Altice USA recently disclosed a plan to overbuild its hybrid fiber-coaxial (HFC) network to blanket 6.5 million locations with fiber by 2025.  The NYC based cableco/MSO operates the Optimum and Suddenlink brands, which it plans to rebrand under the Altice USA name.

During a New Street Research investor conference, Altice USA EVP of corporate finance and development Nick Brown said the decision to make that move was a “no brainer” for the company, but acknowledged that it’s in a slightly different position than fellow cable giants Comcast and Charter Communications.  Brown stated Altice USA’s own experience and that of its sister companies in Europe gave it better insight into what the transition to fiber would look like in terms of costs and returns, leaving it unafraid to take the leap. But it also already faces “a lot of fiber-based competition relative to others,” especially from Verizon Fios in its legacy Cablevision footprint in the eastern part of the country.

Altice has already upgraded its head ends and backbone rings with fiber. Since DOCSIS would require it to push fiber deeper and deeper into the network anyway, Brown said it made sense to go all-in to pull forward the benefits full fiber has to offer.  “The FTTH end-to-end glass network that we’re deploying here in the U.S. for us is pretty much the end state, the logical end state, of a coax upgrade anyway,” Brown argued.

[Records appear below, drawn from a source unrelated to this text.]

/-- The three classes of R76 a, b and c are ILLEGAL. -/
theorem decode_eq_illegal_of_field {v : Word}
    (h : 64 ≤ v.toNat ∨ 3 ≤ v.toNat % 16 ∨ (v.toNat % 16 ≠ 1 ∧ v.toNat / 16 % 4 ≠ 0)) : decode v = .illegal := by
  refine decode_eq_illegal.mpr ⟨fun i hi => ?_, fun hv => ?_⟩
  · subst hi
    cases i <;> revert h <;> decide
  · subst hv
    revert h
    decide

/-- Settles O15: the word is decoded as reserved, and outside FAULT its fault is recorded and nothing else changes. -/
theorem reservedWordsFault : Obligations.ReservedWordsFault := by
  unfold Obligations.ReservedWordsFault
  intro v s hp
  have raised (c : Cause) : raiseFault c (respond none s) = { s with cause := c, phase := .fault, rdata := none } :=
    raiseFault_of_not_fault c (s := respond none s) hp
  refine ⟨fun h => ?_, fun h => ?_⟩ <;> rw [transact_write_cmd]
  · rw [cmdWrite_of_illegal (decode_eq_illegal_of_field h), raised]
  · rw [cmdWrite_of_startReservedAlg (decode_eq_startReservedAlg.mpr h), raised]

/-! An access line -/

/-- When the host is next, a step is its move on the state with the turn taken (R20, R225). -/
theorem step_of_host {s : State} (h : nextTurn s = .host) : step s = hostMove (dropTurn s) := by
  simp only [step, h, move]

/-- A host move with an access line first issues its transaction and binds what it returned (R79). -/
theorem hostMove_access {s : State} {space : Space} {dir : Dir} {width addr : Nat} {data : DataOperand} {bind : Option Nat}
    {rest : List HostLine} (h : s.program = .access space dir width addr data bind :: rest) :
    hostMove s = onNext (transact ⟨space, dir, width, addr, operandValue s data⟩ { s with program := rest })
      fun w => .next (bindResponse bind w) := by
  simp only [hostMove, h]

/-- Taking a turn leaves what a data operand names (R79). -/
theorem operandValue_dropTurn (s : State) (data : DataOperand) : operandValue (dropTurn s) data = operandValue s data := by
  cases data <;> rfl

/-- Binding the response leaves the rest of the state (R79). -/
theorem bindResponse_frame (bind : Option Nat) (s : State) :
    bindResponse bind s = { s with vars := (bindResponse bind s).vars } := by
  obtain h | ⟨x, v, h⟩ := bindResponse_cases bind s
  · rw [h]
  · rw [h]
    rfl

/-- Without a variable to bind, or a value, nothing is bound (R79). -/
theorem bindResponse_of_none {bind : Option Nat} {s : State} (h : bind = none ∨ s.rdata = none) :
    bindResponse bind s = s := by
  obtain h | h := h
  · simp only [h, bindResponse]
  · cases bind <;> simp only [h, bindResponse]

/-- The variable a line binds takes the value returned; the others keep theirs (R79). -/
theorem lookup_bindResponse {s : State} {v : Word} (x y : Nat) (h : s.rdata = some v) :
    lookup (bindResponse (some x) s).vars y = if y = x then some v else lookup s.vars y := by
  simp only [bindResponse, h, lookup_insert]

/-- No command writes the response (R201-R203). -/
theorem exec_rdata {i : Instr} {s u : State} (h : exec i s = .next u) : u.rdata = s.rdata := by
  obtain ⟨-, rfl⟩ | ⟨-, rfl⟩ | ⟨g, -, rfl⟩ := exec_cases h
  · rfl
  · rfl
  · obtain ⟨-, hu⟩ | ⟨-, hu⟩ | ⟨-, -, -, hu⟩ | ⟨-, -, hu⟩ := start_cases g s <;> rw [hu]
    · exact raiseFault_rdata _ s
    · exact raiseFault_rdata _ s
    · rfl

/-- A step with an access line next: its transaction on the state with the turn and the line taken, then the binding
(R70, R79). -/
theorem step_access {s : State} {space : Space} {dir : Dir} {width addr : Nat} {data : DataOperand} {bind : Option Nat}
    {rest : List HostLine} (ht : nextTurn s = .host) (h : s.program = .access space dir width addr data bind :: rest)
    {w : State} (hw : transact ⟨space, dir, width, addr, operandValue s data⟩
      { s with turns := s.turns.tail, program := rest } = .next w) :
    step s = .next (bindResponse bind w) := by
  rw [step_of_host ht, hostMove_access (s := dropTurn s) h, operandValue_dropTurn]
  exact onNext_eq_next.mpr ⟨w, hw, rfl⟩

/-- Settles O4: the transaction answers, by `transact_next`; the binding is `lookup_bindResponse` or nothing. A command
returns no value, so after one nothing is bound. -/
theorem stepRunsDecodedCommand : Obligations.StepRunsDecodedCommand := by
  unfold Obligations.StepRunsDecodedCommand
  intro s space dir width addr data bind rest ht hprog
  obtain ⟨w, hw⟩ := transact_next ⟨space, dir, width, addr, operandValue s data⟩
    { s with turns := s.turns.tail, program := rest }
  have hstep := step_access ht hprog hw
  refine ⟨⟨w, bindResponse bind w, hw, hstep, bindResponse_frame bind w, ?_, ?_⟩, ?_, ?_, ?_⟩
  · rintro x v rfl hv
    exact ⟨by rw [lookup_bindResponse x x hv, if_pos rfl], fun y hy => by rw [lookup_bindResponse x y hv, if_neg hy]⟩
  · exact fun h => congrArg State.vars (bindResponse_of_none h)
  · rintro v rfl
    rfl
  · rintro x v rfl hx
    simp only [operandValue, hx, Option.getD_some]
  · rintro i rfl rfl rfl rfl hi
    rw [transact_write_cmd, cmdWrite_of_command hi] at hw
    rw [hstep, bindResponse_of_none (.inr (exec_rdata hw)), ← hw]
    rfl

/-! A POLL line -/

/-- A host move with a POLL first reads its register, and takes the line when the test holds (R80). -/
theorem hostMove_poll {s w : State} {off : Nat} {mask v : Word} {test : PollTest} {rest : List HostLine}
    (h : s.program = .poll off mask test :: rest) (hw : transact ⟨.reg, .rd, 4, off, 0⟩ s = .next w)
    (hv : w.rdata = some v) :
    hostMove s = .next (if pollHolds mask test v then { w with program := rest } else w) := by
  simp only [hostMove, h, hw, onNext, hv, Option.map_some, Option.getD_some]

Brown said the move to fiber will allow Altice USA to save in the “low hundreds of millions” of dollars in operating expenses and “materially” reduce its capital expenditures over time. It’s also expected to help Altice more effectively compete by allowing it to offer a better product, reduce churn and improve network reliability.  He also pointed out it’ll make future network upgrades easier. Today, it has around half a million active components in its coax network, nearly all of which need to be touched for a DOCSIS upgrade. But with fiber “the equivalent is about 1,000 to 2,000 pieces of equipment that you would need to upgrade to go to next generations of fiber technology as we’re doing this year as we’re moving to XGS-PON,” he said, noting its current fiber footprint of more than 1 million locations was originally built with GPON technology.

“I think it’s just a lot more scalable, a lot more future-proof in our mind, and a lot more cost effective to move to future broadband technologies,” Brown concluded.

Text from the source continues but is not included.